(RECORDS FOR PROCESSING Opens)
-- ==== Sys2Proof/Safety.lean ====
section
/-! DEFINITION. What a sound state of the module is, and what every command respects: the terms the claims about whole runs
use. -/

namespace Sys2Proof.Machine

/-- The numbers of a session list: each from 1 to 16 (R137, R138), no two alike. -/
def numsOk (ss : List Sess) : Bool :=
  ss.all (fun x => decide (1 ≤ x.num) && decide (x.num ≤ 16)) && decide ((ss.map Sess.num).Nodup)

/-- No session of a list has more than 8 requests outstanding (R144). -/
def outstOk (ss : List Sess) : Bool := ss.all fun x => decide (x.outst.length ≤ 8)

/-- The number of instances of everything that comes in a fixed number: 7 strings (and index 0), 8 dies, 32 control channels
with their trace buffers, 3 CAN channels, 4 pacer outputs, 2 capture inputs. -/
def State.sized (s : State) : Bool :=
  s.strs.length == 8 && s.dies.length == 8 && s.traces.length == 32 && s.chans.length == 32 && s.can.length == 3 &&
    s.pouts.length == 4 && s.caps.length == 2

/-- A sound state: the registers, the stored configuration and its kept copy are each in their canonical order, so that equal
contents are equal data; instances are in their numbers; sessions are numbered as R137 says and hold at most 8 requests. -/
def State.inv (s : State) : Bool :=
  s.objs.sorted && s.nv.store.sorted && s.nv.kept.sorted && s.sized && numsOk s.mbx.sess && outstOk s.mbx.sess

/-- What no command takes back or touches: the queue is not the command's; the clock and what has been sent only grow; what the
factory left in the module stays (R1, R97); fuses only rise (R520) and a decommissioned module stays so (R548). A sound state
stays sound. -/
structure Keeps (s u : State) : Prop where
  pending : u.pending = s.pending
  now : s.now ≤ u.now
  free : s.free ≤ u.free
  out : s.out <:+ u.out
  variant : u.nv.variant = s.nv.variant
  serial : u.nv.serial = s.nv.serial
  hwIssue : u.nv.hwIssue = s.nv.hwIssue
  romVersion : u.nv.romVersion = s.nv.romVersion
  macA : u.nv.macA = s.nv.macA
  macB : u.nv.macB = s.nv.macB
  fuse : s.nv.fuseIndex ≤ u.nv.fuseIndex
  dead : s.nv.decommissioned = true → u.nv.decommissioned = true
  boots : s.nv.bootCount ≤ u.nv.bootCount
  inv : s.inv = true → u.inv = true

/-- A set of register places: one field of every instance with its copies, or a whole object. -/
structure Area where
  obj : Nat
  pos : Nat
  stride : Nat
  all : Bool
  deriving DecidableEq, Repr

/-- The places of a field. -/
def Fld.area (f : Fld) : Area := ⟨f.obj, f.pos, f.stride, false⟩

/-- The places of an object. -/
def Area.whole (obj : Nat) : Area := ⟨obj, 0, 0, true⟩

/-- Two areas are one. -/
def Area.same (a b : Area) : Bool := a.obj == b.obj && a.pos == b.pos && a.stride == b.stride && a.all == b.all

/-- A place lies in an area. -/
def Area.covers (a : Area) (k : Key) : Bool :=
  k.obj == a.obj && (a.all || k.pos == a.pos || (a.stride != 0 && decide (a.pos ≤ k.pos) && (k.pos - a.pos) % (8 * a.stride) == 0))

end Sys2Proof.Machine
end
(RECORDS FOR PROCESSING Closes)
PROBLEM REQUIREMENTS: What belongs in the answer is the line with "an area. -/" plus every later line of the listing, copied word for word and nothing besides.

ANSWER FOR THIS EXERCISE:
/-- A place lies in an area. -/
def Area.covers (a : Area) (k : Key) : Bool :=
  k.obj == a.obj && (a.all || k.pos == a.pos || (a.stride != 0 && decide (a.pos ≤ k.pos) && (k.pos - a.pos) % (8 * a.stride) == 0))

end Sys2Proof.Machine
end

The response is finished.